Too much choice can often paralyse our ability to actually choose. If you type in ‘butter’ into the Tesco’s online shop, you are presented with 134 buttery options. Or if cereal is more your bag, there are 266 to choose from. Not quite enough for a different one every day this year, but you know, close enough. We make hundreds of choices every day with varying impact from the food we eat to the clothes we wear, and all those cumulative decisions can become draining with a real risk of decision fatigue.

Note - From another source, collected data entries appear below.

/-- Where the uncorrectable word lies that an instruction of a sequencer met at an address (R132): in memory or in what is held for it, in a page table, at
an offset of its own scratchpad; none where it is in the cell's tagged store. -/
def State.whereBad (s : State) (k : Nat) (q : SeqId) (val : Word) : Option Nat :=
  match s.translate k val false with
  | .error .bad => s.walkBad val.toNat 4 (s.xlRoot.toNat * 2 ^ 20)
  | .error .fault => if val.toNat < 2 ^ 22 && s.badRead (spAddr k val.toNat) 128 then some (spAddr k val.toNat) else none
  | .ok (pa, repl, _) =>
    let at' := if repl then s.replica (k / 64) pa else pa
    if s.badRead at' 8 || s.heldBad k q pa 8 then some at'
    else if val.toNat < 2 ^ 22 && s.badRead (spAddr k val.toNat) 128 then some (spAddr k val.toNat) else none

/-- The event of an uncorrectable word that an instruction has met, in the box of the die whose controller finds it (R132, R266). -/
def State.logPrecise (s : State) (val : Word) : State :=
  match s.whereBad s.here s.site.seq val with
  | some pa => s.logBad s.here pa 0
  | none => s.logOwn s.here val 0

/-- What K's instruction that has not issued leaves behind when its cell stops (R246, R247, R255): an arrival at a barrier stands (R328); the drain of a phase
begins afresh when it issues again, and a grow that its window has not applied is withdrawn (R80). -/
def State.withdraw (s : State) (k : Nat) : State :=
  match (s.cellAt k).joined, (s.cellAt k).bound with
  | some (.drain _ _), _ => s.modCell k (fun c => { c with joined := none })
  | some (.grow _ n), some b =>
    if (s.launch? b.launch).any (fun l => l.grows.any (fun r => r.serial == n && r.result.isNone)) then
      (s.modCell k (fun c => { c with joined := none })).modLaunch b.launch (fun l => { l with grows := l.grows.filter (fun r => r.serial != n) })
    else s
  | _, _ => s

/-- A cell that begins to stop for a trap (R247). -/
def State.startStop (s : State) (k : Nat) (t : TrapRec) : State :=
  (s.withdraw k).modCell k (fun c => { c with stop := some (.trap t s.cycle), drainAt := none })

/-- A precise trap of the sequencer whose turn it is: the stop begins. An instruction that had issued before an earlier stop
has no effect and raises nothing of its own (R247). Of two precise traps in one cycle the first in the order K, L, C, S is
taken (R248). An uncorrectable word leaves its black-box event (R132). -/
def State.precise (s : State) (cause : BitVec 8) (val : Word) : State :=
  let q := s.site.seq
  let s0 := (if cause = tcUncorrectable then s.logPrecise val else s).dropAsks (.words s.here q)
  let s1 := s0.modSeq (fun x => { x with blocked := none, access := none, tried := none })
  let t : TrapRec := ⟨cause, false, s.curSeq.pc, q, val⟩
  match s.cur.stop with
  | none => s1.startStop s.here t
  | some (.trap t0 since) =>
    if since = s.cycle && !t0.defer && decide (q.num < t0.seq.num) then
      s1.modCell s.here (fun c => { c with stop := some (.trap t since) })
    else s1
  | some _ => s1

/-- Copies of a cell end CANCELLED at their next boundary (R253, R427): the model marks them. -/
def cancelCopies (c : Cell) : Cell := { c with copies := c.copies.map (fun x => { x with cancelled := true }) }

/-- A launch becomes FAULTED (R56, R57): the event on the failing cell's die, and the other launches of its fault domain
are cancelled. -/
def State.stopLaunch (s : State) (key : Nat) (st : Stop) (f : Launch → Launch) : State :=
  match s.launch? key with
  | none => s
  | some l =>
    let s1 := s.modLaunch key f
    l.bound.foldl (fun s e => s.modCell e.2 (fun c =>
      match c.stop with
      | some .faulted => c
      | some .machineCheck => c
      | _ => { cancelCopies c with stop := some st, pend := [], remq := [] })) s1

/-- The launch with every group not yet bound struck off (R56), and no grow of it applied any more (R427). -/
def noMoreBinds (st : LaunchStatus) (l : Launch) : Launch :=
  { l with grows := [], status := if l.status = .running then st else l.status, next := l.groups, saved := [],
           ended := l.ended ++ l.saved.map (fun x => x.group) }

/-- A launch of key FAULTED with the group and cause of the failing cell k. -/
def State.faultLaunch (s : State) (k key group : Nat) (cause : Nat) (entry : Word) : State :=
  match s.launch? key with
  | none => s
  | some l =>
    if l.status ≠ .running then s
    else
      let s1 := s.bbox (k / 64) (bbEvent s.cycle 0x07 cause l.num.toNat group (k % 64) 0 (BitVec.ofNat 64 group) entry)
      let s2 := s1.stopLaunch key .cancelled (noMoreBinds .faulted)
      if l.fdom = 0 then s2
      else
        (s.launches.filter (fun o => o.key != key && o.fdom == l.fdom)).foldl
          (fun s o => s.stopLaunch o.key .cancelled (noMoreBinds .cancelled)) s2

/-- An unhandled trap (R253): the group ends, the event of type 0x01 is written and the launch becomes FAULTED. -/
def State.unhandled (s : State) (k : Nat) (t : TrapRec) : State :=
  let s1 := s.bboxCell k 0x01 t.cause.toNat t.pc t.val
  let s2 := s1.modCell k (fun c => { cancelCopies c with stop := some .faulted, pend := [], remq := [], tin := false })
  match (s.cellAt k).bound with
  | none => s2
  | some b => s2.faultLaunch k b.launch b.group t.cause.toNat 0

/-- A deferred trap (R246, R248): it starts the stop, or joins the pending list; a 17th ends the group. -/
def State.deferred (s : State) (k : Nat) (cause : BitVec 8) (q : SeqId) (pc val : Word) : State :=
  let c := s.cellAt k
  let t : TrapRec := ⟨cause, true, pc, q, val⟩
  if c.bound.isNone then s
  else
    match c.stop with
    | none =>
      if c.tin then (if 16 ≤ c.pend.length then s.unhandled k t else s.modCell k (fun c => { c with pend := c.pend ++ [t] }))
      else s.startStop k t
    | some (.trap _ _) => if 16 ≤ c.pend.length then s.unhandled k t else s.modCell k (fun c => { c with pend := c.pend ++ [t] })
    | some .preempt => if 16 ≤ c.pend.length then s.unhandled k t else s.modCell k (fun c => { c with pend := c.pend ++ [t] })
    | some _ => s

/-- A machine check on a cell (R108, R258): every sequencer stops at once, nothing leaves a check slot, the box records the
event and freezes, and the launch becomes FAULTED. -/
def State.machineCheck (s : State) (k code : Nat) (d0 d1 : Word) : State :=
  let s1 := (s.bboxCell k 0x02 code d0 d1).freeze (k / 64)
  let empty (x : Seq) : Seq := { x with slots := [], blocked := none, access := none, tried := none }
  let gone : List Nat := [SeqId.K, .L, .C, .S].flatMap (fun q => ((s.cellAt k).seq q).slots.filterMap (fun x =>
    match x.item with | .command id => some id | _ => none))
  let s2 := s1.modCell k (fun c => { c with
    stop := some .machineCheck, k := empty c.k, l := empty c.l, c := empty c.c, s := empty c.s, pend := [], remq := [],
    copies := c.copies.filter (fun x => !(x.inSlot && gone.contains x.id)),
    tensors := c.tensors.filter (fun x => !(x.inSlot && gone.contains x.id)),
    vcmds := c.vcmds.filter (fun x => !(x.inSlot && gone.contains x.id)), chains := c.chains.filter (fun x => !gone.contains x.2.poster.id) })
  let s3 := s2.modQuad (quadOf k) (fun q => { q with cmds := q.cmds.filter (fun x => !(x.cell == k && x.inSlot && gone.contains x.id)) })
  match (s.cellAt k).bound with
  | none => s3
  | some b => s3.faultLaunch k b.launch b.group code 0

/-- The word index at which a sequencer resumes (R250): the trapping instruction, but the next word after `trap` and `break`. -/
def resumePc (t : TrapRec) (q : SeqId) (pc : Word) : Word :=
  if t.seq = q && !t.defer && (t.cause = tcTrapInsn || t.cause = tcBreak) then pc + 1 else pc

When faced with a drastically reduced list of reasons to leave our homes as part of the UK lockdown measures, it seemed like many of us decided to take up outside exercise. Overwhelming, I found the people I spoke to embracing this one freedom they had (if they could). Some who had never run a 5k in their life were now donning their trainers and running. Others were discovering parks, fields, canals, and the like, nearby for their walks or bike rides, often surprised at what was on their doorstep. People started buying more bikes, with one Australian bicycle company comparing themselves to being the new toilet roll… (bike booms are not without their warnings). The removal of a variety of exercise options, with the addition that this was one of the few reasons you could leave your home, somehow made it easier to choose to do so. Because the real decision was you either went out for an hour or so a day or you didn’t. Instead of being faced with a multitude of decisions, you had two: 1) Run, walk, or cycle? 2) When?

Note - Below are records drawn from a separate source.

-- ==== Sys2Proof/Machine/SysRegs.lean ====
section
/-! DEFINITION. Every system register of a sequencer (R249, R320, R340, R357, R401): what a read gives, what a write may do. -/

namespace Sys2Proof.Machine

/-- A word of RLCOPY. -/
def Rlc.copyWord (r : Rlc) (i : Nat) : Word := NatMap.get 0 r.copy i

/-- Registers of every sequencer (R249, R320, R340), by offset. -/
def sysReadAny (s : State) (k : Nat) (q : SeqId) (off : Nat) : Option Word :=
  let c := s.cellAt k
  let x := c.seq q
  match off with
  | 0x128 => some (BitVec.ofNat 64 ((if c.tin && q == .K then 1 else 0) + 2 * c.pend.length))
  | 0x180 => some (x.waitBound.zeroExtend 64)
  | 0x188 => some (BitVec.ofNat 64 s.cycle)
  | 0x308 => some ((x.loopCnt 0).zeroExtend 64)
  | 0x310 => some ((x.loopCnt 1).zeroExtend 64)
  | 0x318 => some ((x.loopCnt 2).zeroExtend 64)
  | 0x320 => some ((x.loopCnt 3).zeroExtend 64)
  | 0x400 => some (x.trdMiss.zeroExtend 64)
  | _ => none

/-- Registers of K (R249, R320, R401), by offset. -/
def sysReadK (c : Cell) (off : Nat) : Option Word :=
  let r := c.rlc
  match off with
  | 0x100 => some (BitVec.ofNat 64 (c.tvecEntry.toNat + (if c.tvecEn then 2 ^ 14 else 0)))
  | 0x108 => some (BitVec.ofNat 64 (c.tcause.toNat + (if c.tdefer then 2 ^ 8 else 0)))
  | 0x110 => some c.tpc
  | 0x118 => some (c.tseq.zeroExtend 64)
  | 0x120 => some c.tval
  | 0x130 => some c.rpck
  | 0x138 => some c.rpcl
  | 0x140 => some c.rpcc
  | 0x148 => some c.rpcs
  | 0x150 => some c.tsavea
  | 0x158 => some c.tsaveb
  | 0x300 => some (c.tpbk.zeroExtend 64)
  | 0x600 => some (r.total ++ r.iter)
  | 0x608 => some r.norm
  | 0x610 => some r.prev
  | 0x618 => some r.norm0
  | 0x620 => some (r.exit.zeroExtend 64)
  | 0x628 => some (r.level.zeroExtend 64)
  | 0x630 => some (BitVec.ofNat 64 (r.st.toNat + (if r.held then 4 else 0) + at_ r.stagc.toNat 16))
  | 0x638 => some r.block
  | _ => if 0x700 ≤ off ∧ off < 0x800 then some (r.copyWord ((off - 0x700) / 8)) else none

/-- Registers of C (R249, R357), by offset. -/
def sysReadC (c : Cell) (off : Nat) : Option Word :=
  match off with
  | 0x200 => some (c.vrb.zeroExtend 64)
  | 0x208 => some (c.mrb.zeroExtend 64)
  | 0x210 => some (c.fmtbase.zeroExtend 64)
  | 0x218 => some c.srseed
  | 0x220 => some (c.srbase.zeroExtend 64)
  | 0x228 => some (c.leasemax.zeroExtend 64)
  | 0x500 => some (c.vcount.zeroExtend 64)
  | 0x508 => some (BitVec.ofNat 64 (c.vconsa.toNat + at_ c.vconsb.toNat 16))
  | 0x510 => some c.vrkey
  | 0x518 => some c.vrctr
  | _ => none

/-- The value of a system register, none where none is placed on that sequencer. -/
def sysRead (s : State) (k : Nat) (q : SeqId) (off : Nat) : Option Word :=
  (sysReadAny s k q off).or
    (match q with
     | .K => sysReadK (s.cellAt k) off
     | .C => sysReadC (s.cellAt k) off
     | _ => none)

/-- Registers that no `wrsys` may write (R319): TSTAT, CYCLE, LCVn, VCOUNT, VCONSA, and the controller's (R401). -/
def sysReadOnly (off : Nat) : Bool :=
  off == 0x128 || off == 0x188 || (0x308 ≤ off && off ≤ 0x320) || off == 0x500 || off == 0x508 || (0x600 ≤ off && off < 0x800)

/-- Registers that only a handler may write (R249, R320). -/
def sysHandlerOnly (off : Nat) : Bool := (0x108 ≤ off && off ≤ 0x120) || (0x130 ≤ off && off ≤ 0x148) || off == 0x300

/-- TPBK as written (R320, R308): its reserved bits ignored, a REM above 8 written as 0. -/
def tpbkOf (v : Word) : BitVec 16 := v.truncate 16 &&& (if 8 < v.toNat % 16 then 0xFF10 else 0xFF1F)

/-- A cell with one of its system registers written by a sequencer; reserved bits are ignored (R319). -/
def sysWrite (c : Cell) (q : SeqId) (off : Nat) (v : Word) : Cell :=
  match off with
  | 0x100 => { c with tvecEntry := v.truncate 14, tvecEn := v.getLsbD 14 }
  | 0x108 => { c with tcause := v.truncate 8, tdefer := v.getLsbD 8 }
  | 0x110 => { c with tpc := v }
  | 0x118 => { c with tseq := v.truncate 2 }
  | 0x120 => { c with tval := v }
  | 0x130 => { c with rpck := v }
  | 0x138 => { c with rpcl := v }
  | 0x140 => { c with rpcc := v }
  | 0x148 => { c with rpcs := v }
  | 0x150 => { c with tsavea := v }
  | 0x158 => { c with tsaveb := v }
  | 0x180 => c.modSeq q (fun x => { x with waitBound := v.truncate 32 })
  | 0x200 => { c with vrb := v.truncate 8 &&& 0xFE }
  | 0x208 => { c with mrb := v.truncate 3 }
  | 0x210 => { c with fmtbase := v.truncate 6 }
  | 0x218 => { c with srseed := v }
  | 0x220 => { c with srbase := v.truncate 24 }
  | 0x228 => { c with leasemax := if v.truncate 8 = 0#8 then 1 else v.truncate 8 }
  | 0x300 => { c with tpbk := tpbkOf v }
  | 0x400 => c.modSeq q (fun x => { x with trdMiss := v.truncate 32 })
  | 0x510 => { c with vrkey := v }
  | 0x518 => { c with vrctr := v }
  | _ => c

end Sys2Proof.Machine
end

The ability to appreciate this freedom may also have stemmed from looking across to countries like Spain or Italy, where you were not allowed out for exercise at all, so being able to go out and run/walk/cycle, feeling that sun or wind on your face, felt like a real privilege. In the beginning, there was also the fear that our once a day allowance could be taken away, following suit of other European countries, so there was this collective feeling that we should make the most of being able to exercise outside, if we could.


Our options then increased in mid-May with UK residents now allowed unlimited outside exercise, as part of the marginal easing of the UK lockdown measures. We were given much more choice on the type of exercise we could do and we could perform it whenever took our fancy. But did this translate into us exercising outside more? If anything, I would say the opposite is true, it seemed like many of us were exercising outside less than before.

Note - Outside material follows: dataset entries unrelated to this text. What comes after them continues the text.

/-- The operands of a step. -/
def State.operands (s : State) (k : Nat) (v : VCmd) (j : Nat) : VIn × State :=
  let fa := v.op.formA v.b
  let fb := v.op.formB
  let fc := if v.op = .vquant then Form.none else v.op.formC
  let at' (f : Form) (n : Nat) : Nat := if f = .pair then n + 2 * j else n + j
  if v.op.isMove then
    let (x, y) := v.ins.getD j (0, 0)
    let (x1, s1) := if v.qa then s.operand k v fa true v.va 0 else (x, s)
    let (y1, s2) := if v.qb then s1.operand k v fb true v.vb 0 else (y, s1)
    (⟨x1, 0, y1, 0, 0⟩, s2)
  else
  let (x, s1) := s.operand k v fa v.qa v.va (at' fa v.va)
  let (x2, s2) := if fa = .pair then s1.readRow k v (v.va + 2 * j + 1) else (0, s1)
  let (y, s3) := s2.operand k v fb v.qb v.vb (at' fb v.vb)
  let (y2, s4) := if fb = .pair then s3.readRow k v (v.vb + 2 * j + 1) else (0, s3)
  let (z, s5) := s4.operand k v fc v.qc v.vc (at' fc v.vc)
  (⟨x, x2, y, y2, z⟩, s5)

/-- The cycle from which the operand queues of the next step have its rows, and its output queue has room (R235). -/
def Cell.stepFrom (c : Cell) (v : VCmd) : Nat :=
  max (v.pops.foldl (fun t q => ((NatMap.get [] c.vqAt q).take (v.pops.countP (· == q))).foldl max t) 0) ((v.outQueue.map (NatMap.get 0 c.vqFree)).getD 0)

/-- Row steps from the next one on, until one must wait or all are done; t is the cycle from which the unit is free for the next. -/
def State.vecSteps (k : Nat) : Nat → State → VCmd → Nat → State × VCmd × Nat
  | 0, s, v, t => (s, v, t)
  | n + 1, s, v, t0 =>
    if v.rows ≤ v.steps || ((s.cellAt k).stepWait v).isSome then (s, v, t0)
    else
      let t := max t0 ((s.cellAt k).stepFrom v) + v.stepTime + v.bankX v.steps
      let (i, s1) := s.operands k v v.steps
      let (o, v1) := v.step v.steps i
      let v2 := { v1 with steps := v.steps + 1, flags := v.flags ||| o.flags }
      match v.outQueue with
      | some q =>
        if v.op.oneDest then
          State.vecSteps k n s1 { v2 with writes := v2.writes ++ o.out.map (fun (_, x) => ⟨1000 + q, x.1, x.2⟩) } t
        else
          let rows := if v.bad.isSome then [] else o.out.map (fun (_, x) => x.1)
          State.vecSteps k n (s1.modCell k (fun c => c.setVq q (c.vqRows q ++ rows))) v2 t
      | none => State.vecSteps k n s1 { v2 with writes := v2.writes ++ o.out.map (fun (r, x) => ⟨v.phys r, x.1, x.2⟩) } t

/-- Whether a command may start: out of its check slot (R107), the commands that it waits for done; at D2 the unit free. Its times run from its issue all
the same (R235, log entry 141). -/
def State.vecReady (s : State) (k : Nat) (v : VCmd) : Bool :=
  let c := s.cellAt k
  let earlier := c.vcmds.takeWhile (fun o => o.id != v.id)
  v.mayStart earlier && !v.inSlot && (s.levelOf k != 2 || decide (c.vfree ≤ s.cycle))

/-- VECTOR_COMMAND_START (R351, R235): the next command in issue order begins, or goes on with the row steps that it can take. At D2 its time runs from
its declared start, that of a later step from the cycle at which its rows or its room came. -/
def execVectorCommandStart (s : State) : Out :=
  let k := s.here
  let c := s.cellAt k
  match c.vcmds.find? (fun v => v.started.isNone || decide (v.steps < v.rows)) with
  | none => .next s
  | some v =>
    if v.started.isNone && !s.vecReady k v then .next s
    else
      let (v1, s1) :=
        if v.started.isSome then (v, s)
        else
          let (w, c1) := v.begin s.cycle c
          let w1 := { w with bad := w.bad.or (w.badRow k c) }
          let (w2, s1) := (s.setCell k { c1 with vlast := s.cycle }).readOld k w1
          s1.captureRows k w2
      let now := if s.levelOf k = 2 then 0 else s.cycle
      let from' := if v.started.isSome then max now c.vfree else if s.levelOf k = 2 then max (max v.issued c.vfree) v.after else now
      let (s2, v2, free) := State.vecSteps k v1.rows (s1.setVcmd k v1) v1 from'
      .next ((s2.setVcmd k { v2 with due := max (free + v.op.latency.1) (v.issued + 9) }).modCell k (fun c => { c with vfree := free }))

/-! ### Completion (R356) -/

/-- The bits of a row that a write sets, where other commands have written some of its lanes meanwhile: of two writes either may be the one that
stays (R100). -/
def State.keepBits (s : State) (w row : Nat) (b : Row) (clash : List (Nat × Row)) : Row × State :=
  (clash.filter (fun e => e.1 == row)).foldl (fun (m, s) e =>
    (m &&& ~~~ (e.2 &&& laneBits w (Config.laneMix s.free)), { s with free := s.free + 1 })) (b, s)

The ability to exercise outside as much as I can, doesn’t mean that I will. Is part of this because we have more choice that we actually don’t do it? Of course, when the sun is shining and it is pure picnic weather, people will be in the parks, but exercising more than once a day? Not usually. By having unlimited exercise as an option, there felt like less of an need to make the most of that once coveted outside time we had (at least for the everyday, non pro athletes among us). Yes, this is a time of global health crisis, which would have no doubt served in making those decisions in some shape or form. But even so, our actions during the earlier stages of lockdown do feel quite different to now, and I wonder if removing some of our choices did serve to help our decision making process.


It will be interesting to see what happens post lockdown. Will the reopening of gyms, fitness studios, swimming pools etc. lead us to a nation that embraces exercise more so? With other non-exercise options soon poised to combat for our attention, will the vast array of options tire us out making us choose not to do any? Or will we fall somewhere in between?

Does this mean that having less choice (and obviously under better circumstances) can be more motivating for us to actually choose? Perhaps we need to take an element of this into the new normal that will be and scale back to be able to achieve more.